In today's world, users have heterogeneous devices connected to a mesh of networks each
with different capabilities and restrictions. Multimedia content providers need innovative
approaches to keep not only one version of each video but having the capability to offer
different bitstreams for a variety of client capabilities as well. The previously used design of
"one size fits all" systems can not apply in diverse environments presented today. A single
bitstream with static parameter cannot satisfy the diversity presented on the client side. This is
why the researchers in Universal Multimedia Access (UMA) are working on the development
of new techniques for coding multimedia objects with maximum compression efficiency
along with flexibility in the parameters of the provided video when dealing with client devices.

The transcoding of multimedia objects requires the presence of intermediate systems that are
capable of altering the bitstream on demand.

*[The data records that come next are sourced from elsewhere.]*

/-- R108, R142: a wire command completes whatever the transport answers, and touches nothing of its caller's state
but the phase, the frame buffers and the value it returns. -/
def Obligations.WireCommandsFrame : Prop :=
  ∀ (i : Instr) (s : State), i.isRequest = false → s.tmo.isSome = true →
    ∃ t, exec i s = .next t ∧ FramerFrame s t

/-! ### Sequencer (43_sequencer.md) -/

/-- R162, R163: in UNINIT an operation of BUS_OPS completes with STATE_ERROR, makes no transport call and changes
nothing but LAST_STATUS and LAST_ERR_WORD. -/
def Obligations.PrologueRefusesByMode : Prop :=
  ∀ (i : Instr) (s : State), busOps i = true → s.mode = .uninit →
    exec i s = .next (completed .stateError 0 0 s)

/-- R164: ATTACH in UNINIT, its STATE_ERROR elsewhere (a second ATTACH always fails), and its word. -/
def Obligations.AttachResult : Prop :=
  encode .attach = .request 0x10000000 ∧
  ∀ s : State,
    (s.mode = .uninit → exec .attach s = .next (completed .ok 0 0 { s with mode := .ready })) ∧
    (s.mode ≠ .uninit → exec .attach s = .next (completed .stateError 0 0 s))

/-- R165: IDENTIFY gives the serial number of a good reply, and raises each failure of its transaction; its word. -/
def Obligations.IdentifyResult : Prop :=
  encode .identify = .request 0x20000000 ∧
  ∀ (s : State) (tmo : Tmo) (ds rest : List Draw) (acts : List Action),
    s.mode ≠ .uninit → s.tmo = some tmo → s.draws = ds ++ rest →
    (∀ (bytes : List Byte) (w0 w1 w2 : Word16), ReadGives [0x36, 0x82] tmo ds acts bytes w0 w1 w2 →
      exec .identify s =
        .next (completed .ok 0 (w0 ++ w1 ++ w2) (transacted [0x36, 0x82] (some bytes) acts rest s))) ∧
    (∀ (rx : Option (List Byte)) (ph : Phase) (st : Status) (k : BitVec 2),
      ReadFails [0x36, 0x82] tmo ds acts rx ph st k →
      exec .identify s = .next (completed st k 0 (transacted [0x36, 0x82] rx acts rest s)))

/-- R168, R173, R175: READ_SAMPLE, in READY as in PERIODIC: co2, temperature and humidity words in reply order;
its word. -/
def Obligations.ReadSampleResult : Prop :=
  encode .readSample = .request 0x60000000 ∧
  ∀ (s : State) (tmo : Tmo) (ds rest : List Draw) (acts : List Action),
    s.mode ≠ .uninit → s.tmo = some tmo → s.draws = ds ++ rest →
    (∀ (bytes : List Byte) (w0 w1 w2 : Word16), ReadGives [0xEC, 0x05] tmo ds acts bytes w0 w1 w2 →
      exec .readSample s =
        .next (completed .ok 0 (w0 ++ w1 ++ w2) (transacted [0xEC, 0x05] (some bytes) acts rest s))) ∧
    (∀ (rx : Option (List Byte)) (ph : Phase) (st : Status) (k : BitVec 2),
      ReadFails [0xEC, 0x05] tmo ds acts rx ph st k →
      exec .readSample s = .next (completed st k 0 (transacted [0xEC, 0x05] rx acts rest s)))

/-- R170: GET_TEMP_OFFSET, for each outcome of its combined call; its word. -/
def Obligations.GetTempOffsetResult : Prop :=
  encode .getTempOffset = .request 0x80000000 ∧
  ∀ (s : State) (tmo : Tmo) (rest : List Draw), s.mode ≠ .uninit → s.tmo = some tmo →
    let f : List Byte := [0x23, 0x18]
    let acts : List Action := [.txRx f 3 tmo]
    (s.draws = .err :: rest →
      exec .getTempOffset s = .next (completed .transportError 0 0 (transacted f none acts rest s))) ∧
    (∀ bytes : List Byte, bytes.length ≠ 3 → s.draws = .ok bytes :: rest →
      exec .getTempOffset s =
        .next (completed .protocolViolation 0 0 (transacted f (some bytes) acts rest s))) ∧
    (∀ b0 b1 b2 : Byte, crc8 [b0, b1] ≠ b2 → s.draws = .ok [b0, b1, b2] :: rest →
      exec .getTempOffset s =
        .next (completed .checksumMismatch 0 0 (transacted f (some [b0, b1, b2]) acts rest s))) ∧
    (∀ w : Word16, s.draws = .ok (enc w) :: rest →
      exec .getTempOffset s =
        .next (completed .ok 0 (w.setWidth 48) (transacted f (some (enc w)) acts rest s)))

/-- R169: SET_TEMP_OFFSET transmits the word in its set frame and keeps nothing of it; its word. -/
def Obligations.SetTempOffsetResult : Prop :=
  (∀ v : Word16, encode (.setTempOffset v) = .request (0x7000#16 ++ v)) ∧
  ∀ (s : State) (tmo : Tmo) (rest : List Draw) (v : Word16), s.mode ≠ .uninit → s.tmo = some tmo →
    let f : List Byte := [0x24, 0x1D, hiByte v, loByte v, crc8 [hiByte v, loByte v]]
    (∀ a : List Byte, s.draws = .ok a :: rest →
      exec (.setTempOffset v) s = .next (completed .ok 0 0 (transacted f none [.tx f tmo] rest s))) ∧
    (s.draws = .err :: rest →
      exec (.setTempOffset v) s = .next (completed .transportError 0 0 (transacted f none [.tx f tmo] rest s)))
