/-! ### What instructions leave -/

/-- A wire command is one transaction from its caller's state, and its value is handed over. -/
theorem exec_wire (i : Instr) (s : State) (tmo : Tmo) (hi : i.isRequest = false) (ht : s.tmo = some tmo) :
    ∃ c acts p, exec i s = .next (handOver p) ∧ Transacts True c tmo s acts p := by
  have hw : ∀ g : Tmo → State → Progress, withTmo s (fun tmo s => handOver (g tmo s)) = .next (handOver (g tmo s)) := by
    intro g; simp [withTmo, ht]
  cases i
  case cmdGetSerial => exact ⟨_, _, _, hw _, xTxRx_transacts .getSerial rfl tmo s⟩
  case cmdStartPeriodic => exact ⟨_, _, _, hw _, xNoReply_transacts .startPeriodic rfl tmo s⟩
  case cmdStopPeriodic => exact ⟨_, _, _, hw _, xNoReply_transacts .stopPeriodic rfl tmo s⟩
  case cmdReadMeasurement => exact ⟨_, _, _, hw _, xTxRx_transacts .readMeasurement rfl tmo s⟩
  case cmdSetTempOffset v => exact ⟨_, _, _, hw _, xSet_transacts v tmo s⟩
  case cmdGetTempOffset => exact ⟨_, _, _, hw _, xTxrx_transacts tmo s⟩
  all_goals exact Bool.noConfusion hi

/-- An operation that makes no transport call responds at once; it writes at most MODE (never UNINIT), CRC_ACC,
LAST_STATUS and LAST_ERR_WORD. -/
theorem exec_local (i : Instr) (s : State) (hr : i.isRequest = true) (hb : busOps i = false) :
    ∃ m c st k r, exec i s = .next (finish r { s with mode := m, crcAcc := c, lastStatus := st, lastErrWord := k }) ∧
      (m = s.mode ∨ m ≠ .uninit) ∧ GoodResponse r ∧
      ((st = s.lastStatus ∧ k = s.lastErrWord) ∨ (st = r.status ∧ k = r.errWord)) ∧
      ((i ≠ .crcInit ∧ ∀ b, i ≠ .crcFeed b) → c = s.crcAcc) := by
  have fail : ∀ (st : Status) (j : Instr), exec j s = .next (raise st 0 s) → ∃ m c st' k r,
      exec j s = .next (finish r { s with mode := m, crcAcc := c, lastStatus := st', lastErrWord := k }) ∧
      (m = s.mode ∨ m ≠ .uninit) ∧ GoodResponse r ∧
      ((st' = s.lastStatus ∧ k = s.lastErrWord) ∨ (st' = r.status ∧ k = r.errWord)) ∧
      ((j ≠ .crcInit ∧ ∀ b, j ≠ .crcFeed b) → c = s.crcAcc) := fun st j h =>
    ⟨s.mode, s.crcAcc, st, 0, ⟨st, 0, 0⟩, h, .inl rfl, ⟨fun _ => rfl, fun _ => rfl, (by decide : (0 : BitVec 2) ≠ 3)⟩,
      .inr ⟨rfl, rfl⟩, fun _ => rfl⟩
  cases i
  case attach =>
    by_cases h : s.mode = .uninit
    · exact ⟨.ready, s.crcAcc, .ok, 0, ⟨.ok, 0, 0⟩, by simp [exec, execAttach, h, respond, State.recordStatus],
        .inr (by decide), goodResponse_ok 0, .inr ⟨rfl, rfl⟩, fun _ => rfl⟩
    · exact fail .stateError .attach (by simp [exec, execAttach, h])
  case crcInit =>
    exact ⟨s.mode, _, .ok, 0, ⟨.ok, 0, _⟩, rfl, .inl rfl, goodResponse_ok _, .inr ⟨rfl, rfl⟩, fun h => absurd rfl h.1⟩
  case crcFeed b =>
    exact ⟨s.mode, _, .ok, 0, ⟨.ok, 0, _⟩, rfl, .inl rfl, goodResponse_ok _, .inr ⟨rfl, rfl⟩,
      fun h => absurd rfl (h.2 b)⟩
  case encodeWord v =>
    exact ⟨s.mode, s.crcAcc, .ok, 0, ⟨.ok, 0, _⟩, rfl, .inl rfl, goodResponse_ok _, .inr ⟨rfl, rfl⟩, fun _ => rfl⟩
  case decodeWord c =>
    cases h : dec (chunkHi c) (chunkLo c) (chunkCk c) with
    | some v =>
      exact ⟨s.mode, s.crcAcc, .ok, 0, ⟨.ok, 0, v.setWidth 48⟩,
        by simp [exec, execDecodeWord, h, respond, State.recordStatus], .inl rfl, goodResponse_ok _, .inr ⟨rfl, rfl⟩,
        fun _ => rfl⟩
    | none => exact fail .checksumMismatch (.decodeWord c) (by simp [exec, execDecodeWord, h])
  case readStatus =>
    exact ⟨s.mode, s.crcAcc, s.lastStatus, s.lastErrWord, ⟨.ok, 0, _⟩, rfl, .inl rfl, goodResponse_ok _,
      .inl ⟨rfl, rfl⟩, fun _ => rfl⟩
  all_goals first | exact Bool.noConfusion hb | exact Bool.noConfusion hr

/-- A wire command runs only with a latched timeout (R37). -/
theorem exec_wire_tmo {i : Instr} {s t : State} (hi : i.isRequest = false) (h : exec i s = .next t) :
    ∃ tmo, s.tmo = some tmo := by
  cases ht : s.tmo with
  | some tmo => exact ⟨tmo, rfl⟩
  | none =>
    have hw : ∀ b, withTmo s b = .fault .latchUnwritten := by intro b; simp [withTmo, ht]
    cases i <;> first
      | exact Bool.noConfusion hi
      | (simp only [exec, execCmdGetSerial, execCmdStartPeriodic, execCmdStopPeriodic, execCmdReadMeasurement,
          execCmdSetTempOffset, execCmdGetTempOffset, hw] at h; cases h)

/-- An operation of BUS_OPS goes past its prologue only with a latched timeout (R37). -/
theorem exec_busOp_tmo {i : Instr} {s t : State} (hi : busOps i = true) (hm : s.mode ≠ .uninit)
    (h : exec i s = .next t) : ∃ tmo, s.tmo = some tmo := by
  cases ht : s.tmo with
  | some tmo => exact ⟨tmo, rfl⟩
  | none =>
    have hw : ∀ b, busOp s b = .fault .latchUnwritten := by intro b; simp [busOp, hm, withTmo, ht]
    cases i <;> first
      | exact Bool.noConfusion hi
      | (simp only [exec, execIdentify, execCheckIdentity, execStartPeriodic, execStopPeriodic, execReadSample,
          execSetTempOffset, execGetTempOffset, hw] at h; cases h)

/-- Everything an instruction's next state can be. -/
inductive ExecCase (i : Instr) (s t : State) : Prop where
  | answered (m : Mode) (c : Byte) (st : Status) (k : BitVec 2) (r : Response) (hr : i.isRequest = true)
      (hb : busOps i = false)
      (ht : t = finish r { s with mode := m, crcAcc := c, lastStatus := st, lastErrWord := k })
      (hm : m = s.mode ∨ m ≠ .uninit) (hg : GoodResponse r)
      (hst : (st = s.lastStatus ∧ k = s.lastErrWord) ∨ (st = r.status ∧ k = r.errWord))
      (hc : (i ≠ .crcInit ∧ ∀ b, i ≠ .crcFeed b) → c = s.crcAcc)
  | refusedByMode (hb : busOps i = true) (hm : s.mode = .uninit) (ht : t = raise .stateError 0 s)
  | operation (hb : busOps i = true) (hm : s.mode ≠ .uninit) (tmo : Tmo) (htm : s.tmo = some tmo)
      (h : Continued True i (firstCommand i) false tmo (entered i s) (firstCalls tmo i) t)
  | wire (hr : i.isRequest = false) (tmo : Tmo) (htm : s.tmo = some tmo) (c : Command) (acts : List Action)
      (p : Progress) (ht : t = handOver p) (h : Transacts True c tmo s acts p)

theorem exec_cases {i : Instr} {s t : State} (h : exec i s = .next t) : ExecCase i s t := by
  cases hr : i.isRequest with
  | false =>
    obtain ⟨tmo, ht⟩ := exec_wire_tmo hr h
    obtain ⟨c, acts, p, he, hp⟩ := exec_wire i s tmo hr ht
    rw [he] at h; cases h
    exact .wire hr tmo ht c acts p rfl hp
  | true =>
    cases hb : busOps i with
    | false =>
      obtain ⟨m, c, st, k, r, he, h1, h2, h3, h4⟩ := exec_local i s hr hb
      rw [he] at h; cases h
      exact .answered m c st k r hr hb rfl h1 h2 h3 h4
    | true =>
      by_cases hm : s.mode = .uninit
      · rw [exec_busOp_uninit i s hb hm] at h; cases h; exact .refusedByMode hb hm rfl
      · obtain ⟨tmo, ht⟩ := exec_busOp_tmo hb hm h
        obtain ⟨u, he, hu⟩ := exec_busOp_cases i tmo s hb hm ht
        rw [he] at h; cases h
        exact .operation hb hm tmo ht hu

/-- The host's words decode to host requests only (R84). -/
theorem decodeRequest_isRequest {w : Word32} {i : Instr} (h : decodeRequest w = .ok i) : i.isRequest = true := by
  simp only [decodeRequest, selectRow] at h
  split at h
  case h_14 => cases h
  all_goals
    split at h <;> cases h
    rfl

/-- The framer's commands decode to wire commands only. -/
theorem decodeCommand_isWire {code out : Word16} {i : Instr} (h : decodeCommand code out = .ok i) :
    i.isRequest = false := by
  simp only [decodeCommand, noOut] at h
  split at h
  case h_7 => cases h
  case h_5 => cases h; rfl
  all_goals
    split at h <;> cases h
    rfl

/-- Everything an operation that goes on can do: the framer's value is taken; the transaction in progress goes on with
its later calls; or a settle wait is over, and the stop or the retry begins. -/
inductive ResumeCase (i : Instr) (tmo : Tmo) (s t : State) : Prop where
  | takes (c : Command) (r : FrameResult) (hr : s.framerResult = some r) (hb : busOps i = true)
      (h : Continued (GoodResult r) i c s.attempt tmo { s with framerResult := none } [] t)
  | goesOn (c : Command) (hph : s.phase = .tx ∨ s.phase = .rx ∨ s.phase = .txrx ∨ s.phase = .decode)
      (hc : inFlight s = some c) (hr : s.framerResult = none) (hb : busOps i = true)
      (h : Continued True i c s.attempt tmo s (later c s.phase tmo) t)
  | stops (hph : s.phase = .settle1 ∨ s.phase = .stop) (hi : i = .checkIdentity)
      (h : Continued True i .stopPeriodic s.attempt tmo { s with phase := .stop } [.tx [0x3F, 0x86] tmo] t)
  | retries (hph : s.phase = .settle2 ∨ s.phase = .retry) (hi : i = .checkIdentity)
      (h : Continued True i .getSerial true tmo { s with phase := .retry, attempt := true }
        [.tx [0x36, 0x82] tmo, .rx 9 tmo] t)

/-- Only an operation of BUS_OPS goes on with a transaction. -/
theorem busOps_of_continueOp {i : Instr} {c : Command} {a : Bool} {p : Progress} {t : State}
    (h : continueOp i c a p = .next t) : busOps i = true := by
  cases i <;> first | rfl | (simp only [continueOp] at h; cases h)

Those systems should have the capability of
manipulating different format of bitstreams. A large number of adaptation techniques exists
in today’s literature, each specialized in altering the video bitstream with respect to only one
dimension namely temporal (frame-rate), spatial (resolution), Signal to Noise Ratio (SNR), or
format conversion. In real world, adaptation of video sequences should take the form of
multi-dimensional adaptation allowing the system to do a combination of reduction processes
on different parameters of video sequence while providing the best possible quality.

In this thesis, we have focused on the transcoder policy module. While most of the previous
studies in multimedia transcoding focused on the transcoding techniques, the lack of control
algorithm rendered those techniques useless. The study was directed toward the creation of
an offline data analysis model for transcoders policy module.

The results and analysis provided in this thesis help toward the creation of policy module that
control the transcoder operation for universal multimedia access.

KEYWORDS: Multimedia Transcoding, Objective Quality Assessment, Universal


Multimedia Access.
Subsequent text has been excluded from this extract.